– Простите, что все так вышло, – сказал Джонни. – Знаю, со стороны я смахивал на сумасшедшего.
– Есть немного, – сказала Шелли. – Чего греха таить. Хотя приятно видеть ребят здесь. Я довольна.
Где-то громыхнуло. Джонни обернулся к окну. Шелли украдкой улыбнулась. Роджер ушел искать доску для крибиджа.
– Разве это гроза? – заметила она, – Погремит и перестанет.
– Да, конечно, – отозвался Джонни.
Она закончила письмо изящным росчерком, сложила его, запечатала, надписала адрес, наклеила марку.

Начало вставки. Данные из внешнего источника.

/-- Reason 4. -/
def reservedFlaw (b : Bytes) (secs : List StoreSec) (m : CellMap) : Option (Nat × Nat) :=
  flaws ([(zeros b 0x24 28, 4, 0x24)] ++
    secs.flatMap (fun x => [(zeros b (x.off + 2) 2, 4, x.off + 2), (zeros b (x.off + 0x0C) 4, 4, x.off + 0x0C)]) ++
    m.used.flatMap (fun g =>
      let o := groupOff m.off g
      [(decide ((m.group g).flags < 4), 4, o + 1), (zeros b (o + 6) 2, 4, o + 6),
       (selReserved (m.group g).pbOut, 4, o + 0x20), (selReserved (m.group g).pbIn, 4, o + 0x24),
       (zeros b (o + 0x34) 12, 4, o + 0x34)]) ++
    (List.range 80).map (fun p => (zeros b (portOff m.off p + 0x0E) 2, 4, portOff m.off p + 0x0E)))

/-- What a section other than the cell map names beyond the capability sizes (R11): slots, ports and groups of slot blocks,
slots of schedule entries, ports, groups and slots that a string record reads. A GUARD_SLOT beyond them refuses its section
alone, as R170 says (assumption 101). -/
def Part.sectionCaps (part : Part) (m : CellMap) (b : Bytes) (x : StoreSec) : List (Bool × Nat × Nat) :=
  let o := x.off + 16
  if x.type = 2 then
    (List.range (x.len / 576)).flatMap (fun k =>
      let o := o + 576 * k
      let dst := u b (o + 0x20) 4
      [(decide (u b o 1 < part.slots), 5, o)] ++
      [0x14, 0x18, 0x1C].map (fun f => (part.selCap (u b (o + f) 4), 5, o + f)) ++
      [(!(bits dst 3 0 == 1 || bits dst 3 0 == 2) || part.selCap dst, 5, o + 0x20)])
  else if x.type = 3 then (List.range (x.len / 8)).map (fun k => (decide (u b (o + 8 * k) 1 < part.slots), 5, o + 8 * k))
  else if x.type = 4 ∧ x.len = 576 then
    ((List.range 16).filter (fun g => (m.group g).gtype == 3)).map
      (fun g => (part.selCap (u b (o + 64 + 32 * g + 0x10) 4), 5, o + 64 + 32 * g + 0x10))
  else []

/-- Reason 5: ports, groups and slots beyond the capability sizes (R11), of the cell map and then of the other sections in
store order; 0xFF names no inner slot and no CELL_SLOT. -/
def Part.capsFlaw (part : Part) (b : Bytes) (secs : List StoreSec) (m : CellMap) : Option (Nat × Nat) :=
  flaws (m.used.flatMap (fun g =>
      let o := groupOff m.off g
      let G := m.group g
      [(decide (G.voltSlot < part.slots), 5, o + 3), (decide (G.currSlot < part.slots) || G.currSlot == 0xFF, 5, o + 4),
       (part.selCap G.pbOut, 5, o + 0x20), (part.selCap G.pbIn, 5, o + 0x24)]) ++
    (List.range 80).flatMap (fun p =>
      let o := portOff m.off p
      let P := m.port p
      [(P.kind == 0 || decide (p < part.ports), 5, o), (!P.isCell || decide (P.group < 16), 5, o + 1),
       (decide (P.cellSlot < part.slots) || P.cellSlot == 0xFF, 5, o + 3)]) ++
    secs.flatMap (part.sectionCaps m b))

/-- Reason 6. -/
def rangeFlaw (m : CellMap) : Option (Nat × Nat) :=
  flaws (m.used.flatMap (fun g =>
      let o := groupOff m.off g
      let G := m.group g
      [(decide (G.gtype ≤ 3), 6, o), (decide (G.startOrder ≤ 15), 6, o + 2), (decide (G.pbMode ≤ 1), 6, o + 5),
       (decide (G.vinMin ≤ G.vinMax), 6, o + 0x14), (decide (selType G.pbOut ≤ 4), 6, o + 0x20),
       (decide (selType G.pbIn ≤ 4), 6, o + 0x24), (G.regCount != 0, 6, o + 0x2C), (G.startMax != 0, 6, o + 0x2E),
       (decide (G.imbPct ≤ 100), 6, o + 0x30), (decide (G.imbGate ≤ 100), 6, o + 0x31)]) ++
    (List.range 80).flatMap (fun p =>
      let o := portOff m.off p
      let P := m.port p
      [(decide (P.kind ≤ 2), 6, o), (P.isCell || P.group == 0xFF, 6, o + 1),
       (if m.gridCell p then decide (P.phase ≤ 2) else P.phase == 0xFF, 6, o + 2)]))

/-- Offset in a slot-images section's body of the field for which LOOP_LOAD would refuse it (R97, R370); `hd` stands for a
length its header gives wrong. -/
def Part.imagesFault (part : Part) (body : Bytes) : Option (Bool × Nat) :=
  if body.isEmpty || body.length % 576 != 0 || decide (part.slots < body.length / 576) then some (true, 4)
  else (part.blocksFault (blocksOf body (body.length / 576))).map (fun o => (false, o))

/-- Blocks of the slot-images sections that are not refused, in store order. -/
def Part.storeBlocks (part : Part) (b : Bytes) (secs : List StoreSec) : List Bytes :=
  (secs.filter (fun x => x.type == 2 && (part.imagesFault (x.body b)).isNone)).flatMap
    (fun x => blocksOf (x.body b) (x.len / 576))

/-- A slot as the store's blocks would load it. -/
def slotImage (blocks : List Bytes) (k : Nat) : Option Slot :=
  ((blocks.filter (fun b => u b 0 1 == k)).getLast?).map (fun b => ({} : Slot).apply (blockLoad b))

/-- A test on a slot's image, passed where the store carries none (R92). -/
def imageOk (blocks : List Bytes) (k : Nat) (test : Slot → Bool) : Bool := match slotImage blocks k with
  | some x => test x
  | none => true

/-- Slots that the records name, with the offset of the field (R93). -/
def CellMap.named (m : CellMap) : List (Nat × Nat) :=
  m.used.flatMap (fun g =>
    let G := m.group g
    [(G.voltSlot, groupOff m.off g + 3)] ++ (if G.gtype = 1 then [] else [(G.currSlot, groupOff m.off g + 4)])) ++
  ((List.range 80).filter m.gridCell).map (fun p => ((m.port p).cellSlot, portOff m.off p + 3))

/-- Reason 7: the load checks of R92, and R93. The slot of a retired grid cell is not required. -/
def structFlaw (blocks : List Bytes) (retired : List Nat) (m : CellMap) : Option (Nat × Nat) :=
  flaws (m.used.flatMap (fun g =>
      let o := groupOff m.off g
      let G := m.group g
      [(imageOk blocks G.voltSlot (outerOk G.gtype g), 7, o + 3), ((G.currSlot == 0xFF) == (G.gtype == 1), 7, o + 4),
       (G.gtype == 1 || imageOk blocks G.currSlot (innerOk G.gtype g 0 G.voltSlot), 7, o + 4)]) ++
    (List.range 80).flatMap (fun p =>
      let P := m.port p
      let o := portOff m.off p + 3
      [((P.cellSlot != 0xFF) == m.gridCell p, 7, o),
       (!m.gridCell p || retired.contains p || imageOk blocks P.cellSlot (innerOk 1 P.group p (m.group P.group).voltSlot), 7, o)]) ++
    m.named.zipIdx.map (fun x => (!((m.named.take x.2).any (fun y => y.1 == x.1.1)), 7, x.1.2)))

/-- Reason 8. -/
def memberFlaw (m : CellMap) : Option (Nat × Nat) :=
  flaws ((List.range 80).map (fun p =>
      (!(m.port p).isCell || (m.group (m.port p).group).gtype != 0, 8, portOff m.off p + 1)) ++
    m.used.map (fun g => ((List.range 80).any (fun p => (m.port p).isCell && (m.port p).group == g), 8, groupOff m.off g)))

/-- Reasons 9 and 10. -/
def busFlaw (b : Bytes) : Option (Nat × Nat) :=
  let lo := u b 0x18 4
  let hi := u b 0x1C 4
  flaws [(decide (40000 ≤ lo) && decide (lo ≤ 60000), 9, 0x18), (decide (40000 ≤ hi) && decide (hi ≤ 60000), 9, 0x1C),
    (decide (lo ≤ u b 0x14 4) && decide (u b 0x14 4 ≤ hi), 9, 0x14),
    (decide (1 ≤ u b 0x20 4) && decide (u b 0x20 4 ≤ 1000), 10, 0x20)]

/-- The store's check (R96): its sections and cell map, or reason and offset of the first condition found. -/
def Part.storeCheck (part : Part) (retired : List Nat) (b : Bytes) : (Nat × Nat) ⊕ (List StoreSec × CellMap) :=
  match storeHead b with
  | .inl o => .inl (1, o)
  | .inr secs =>
    match flaws (secs.flatMap (fun x =>
        [(decide (1 ≤ x.type) && decide (x.type ≤ 5), 2, x.off), (crc32c (x.body b) == u b (x.off + 8) 4, 2, x.off + 8)])) with
    | some r => .inl r
    | none =>
      match secs.filter (fun x => x.type == 1) with
      | [x] =>
        if x.len ≠ 2304 then .inl (3, x.off + 4)
        else
          let m := cellMap b x
          match reservedFlaw b secs m <|> part.capsFlaw b secs m <|> rangeFlaw m
              <|> structFlaw (part.storeBlocks b secs) retired m <|> memberFlaw m <|> busFlaw b with
          | some r => .inl r
          | none => .inr (secs, m)
      | [] => .inl (3, 6)
      | _ :: y :: _ => .inl (3, y.off)

/-! ### What an accepted store sets (R96, R97, R108, R114, R161, R213) -/

/-- Voltage limits of Table 6-5, string windows apart. -/
def voltLimits (gtype vnom vmin vmax : Nat) : Int × Int :=
  if gtype = 1 then ((vnom * 106 / 100 : Nat), (vnom * 90 / 100 : Nat))
  else if gtype = 2 then ((vmax + 2000 : Nat), (vmin * 80 / 100 : Nat))
  else (0, 0)

/-- PT_COOL_SRC at cold start: channels 0 to 2 of the lowest port with KIND 2, PICK LATEST; else NONE (R160). -/
def CellMap.coolSrc (m : CellMap) : List Reg :=
  match (List.range 80).find? (fun p => (m.port p).kind == 2) with
  | some p => (List.range 3).map (fun i => BitVec.ofNat 32 (1 + p * 2 ^ 4 + i * 2 ^ 12))
  | none => [0, 0, 0]

/-- Header and cell map in force. 4 % of the bus groups' ratings is rounded down (assumption 102). PT_BUS_VSET and PT_BUS_SLEW
keep their reset values: the target and slew in force stand apart from them (R108, R118). -/
def State.putStore (s : State) (b : Bytes) (m : CellMap) : State :=
  let rating := u b 0x10 4
  let enter := m.groups.foldl (fun a (G : Group) => if G.gtype = 2 then a + G.ratingW else a) 0 * 4 / 100
  let lim := fun (G : Group) => voltLimits G.gtype G.vnom (u b 0x18 4) (u b 0x1C 4)
  { s with
    groups := m.groups.map (fun (G : Group) => if G.gtype = 0 then {} else { G with ov := (lim G).1, uv := (lim G).2 })
    ports := m.ports
    pf := { s.pf with cfg := { s.pf.cfg with spreadMax := rating * 5 / 100 } }
    sh := { s.sh with
      storeOk := true, ratingW := rating, busVnom := u b 0x14 4, busVmin := u b 0x18 4, busVmax := u b 0x1C 4
      target := u b 0x14 4, slew := u b 0x20 4, burstEnter := enter, useEnter := enter, coolSrc := m.coolSrc } }

/-- STORE_REFUSED or the store in force, and the digest of measurement 3 (Table 18-7). -/
def State.loadStore (s : State) : State :=
  let b := s.se.storeBytes
  match s.part.storeCheck s.rc.retiredBk b with
  | .inl (r, o) =>
    (s.setSe (fun x => { x with storeDigest := sha256 [] })).record 0x0102 1 kNone 0 (leBytes 4 r ++ leBytes 4 o)
  | .inr (_, m) => (s.setSe (fun x => { x with storeDigest := sha256 b })).putStore b m

/-- A section refused alone (R97), or one that the store does not hold. -/
def State.sectionRefused (s : State) (type off : Nat) : State :=
  s.record 0x0103 1 kNone 0 (leBytes 1 type ++ List.replicate 3 0 ++ leBytes 4 off)

/-- Sections of the store in force, with whether an earlier one has the same type. -/
def State.sections (s : State) (b : Bytes) : List (StoreSec × Bool) :=
  if !s.sh.storeOk then []
  else match storeHead b with
    | .inl _ => []
    | .inr l => l.zipIdx.map (fun x => (x.1, (l.take x.2).any (fun y => y.type == x.1.type)))

/-- Index in the table of the entry a refusal names. -/
def badEntry (t : List SchedEnt) (r : SchedRefusal) : Nat :=
  ((List.range t.length).find? (fun j => (nth t j ⟨0, 0, 0, 0, 0⟩).pipe == r.pipe && SchedCtx.indexIn t j == r.entry)).getD 0

/-- A slot-images section (R97). -/
def State.putImages (s : State) (b : Bytes) (x : StoreSec) : State :=
  match s.part.imagesFault (x.body b) with
  | some (hd, o) => s.sectionRefused 2 (if hd then x.off + o else x.off + 16 + o)
  | none => s.handBlocks (blocksOf (x.body b) (x.len / 576))

/-- A schedule section (R97): what LOOP_SCHEDULE would refuse is refused. -/
def State.putSchedule (s : State) (b : Bytes) (x : StoreSec) (again : Bool) : State :=
  let t := entriesOf (x.body b) (x.len / 8)
  if again then s.sectionRefused 3 x.off
  else if x.len = 0 ∨ x.len % 8 ≠ 0 ∨ 256 * s.part.pipes < x.len / 8 then s.sectionRefused 3 (x.off + 4)
  else match s.schedCtx.check true t with
    | some r => (s.noteRefusal r).sectionRefused 3 (x.off + 16 + 8 * badEntry t r)
    | none => s.acceptTable t

/-- Default telemetry sources of a group, set once the slots are loaded (R296). -/
def State.groupSources (s : State) (g : Nat) : State :=
  let G := s.group g
  if G.gtype = 0 then s
  else
    let sel (k : Nat) : Nat := (s.slot k).meas
    let ch : Option Nat := ((s.members g).head?).bind (fun p =>
      let v := sel (s.port p).cellSlot
      if selType v = 1 ∨ selType v = 2 then some (selChannel v) else none)
    let iSrc : Nat := if G.gtype = 1 then (match ch with
        | some c => 2 + g * 2 ^ 4 + c * 2 ^ 12
        | none => 0)
      else sel G.currSlot
    let v := BitVec.ofNat 32 G.pbOut
    let i := srcMask (BitVec.ofNat 32 iSrc)
    let p : Reg := if G.gtype = 1 then BitVec.ofNat 32 (2 + g * 2 ^ 4 + 7 * 2 ^ 12 + 2 * 2 ^ 16) else 0
    s.setGroup g (fun G => { G with vSrc := v, iSrc := i, pSrc := p, vUse := v, iUse := i, pUse := p })

/-- Step 8: slot images, then the schedule. -/
def State.loadLoops (s : State) : State :=
  let b := s.se.storeBytes
  let l := s.sections b
  let s := (l.filter (fun x => x.1.type == 2)).foldl (fun s x => s.putImages b x.1) s
  let s := (l.filter (fun x => x.1.type == 3)).foldl (fun s x => s.putSchedule b x.1 x.2) s
  (List.range 16).foldl State.groupSources s

/-- Without limits the Planisher runs in OFF, with no string record and no voltage limits of strings (R170). -/
def State.noLimits (s : State) : State :=
  s.setPl (fun p => { p with mode := 2, lim := limDefaults s.sh.ratingW, strs := [] })

/-- First flaw of the string records of the storage groups, as an offset in the section's body. -/
def State.stringFlaw (s : State) (body : Bytes) : Option Nat :=
  let free (k : Nat) : Bool := decide (k < s.part.slots) && (s.groupsOfSlot k).isEmpty
  (List.range 16).findSome? (fun g =>
    if (s.group g).gtype = 3 then (s.part.strFault free (slice body (64 + 32 * g) 32)).map (fun o => 64 + 32 * g + o) else none)

/-- A limits section; the guard slots close as it is accepted (R170, R171, R186; Table 6-5). -/
def State.putLimits (s : State) (b : Bytes) (x : StoreSec) (again : Bool) : State :=
  let body := x.body b
  if again then s.sectionRefused 4 x.off
  else if x.len ≠ 576 then (s.noLimits).sectionRefused 4 (x.off + 4)
  else match limParse s.sh.ratingW (slice body 0 64), s.stringFlaw body with
    | .inl o, _ => (s.noLimits).sectionRefused 4 (x.off + 16 + o)
    | _, some o => (s.noLimits).sectionRefused 4 (x.off + 16 + o)
    | .inr l, none =>
      let strs := ((List.range 16).filter (fun g => (s.group g).gtype == 3)).map
        (fun g => (g, strParse (slice body (64 + 32 * g) 32)))
      let s := s.setPl (fun p => { p with mode := nth l 19 0, lim := l, strs := strs })
      strs.foldl (fun s x => s.setGroup x.1 (fun G =>
        { G with ov := divFloor (x.2.vTop * 102) 100, uv := divFloor (x.2.vBot * 98) 100 })) (strs.foldl (fun s x => s.closeGuard x.2) s)

/-- Without a defaults section the governor takes no part in any rack (R215). -/
def State.noDefaults (s : State) : State :=
  { s with gv := { s.gv with ok := false }, pl := { s.pl with budget := s.sh.ratingW } }

/-- The governor's modes as its section in force gives them. -/
def Governor.initial (g : Governor) : Governor := { g with timing := g.d 0x06 1, alloc := g.d 0x07 1, know := g.d 0x08 1 }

– Вы правда что-то почувствовали, Джонни?
– Да.
– Наверное, общая слабость, – сказала она. – От неправильного питания. Вон вы какой худой. Может, оттого и галлюцинации, а?
– Нет, не думаю.
Опять заворочался гром где-то в отдалении.
– Я рада, когда Чак дома. Не верю я в астрологию, в хиромантию, в ясновидение и все такое, но… я рада, когда он дома. Один он у нас, малыш… Вы, конечно, сейчас думаете: ничего себе малыш, но я-то его помню в коротких штанишках, на детской карусели в городском парке. Прекрасно помню. И как приятно быть с ним рядом, когда он… прощается с детством.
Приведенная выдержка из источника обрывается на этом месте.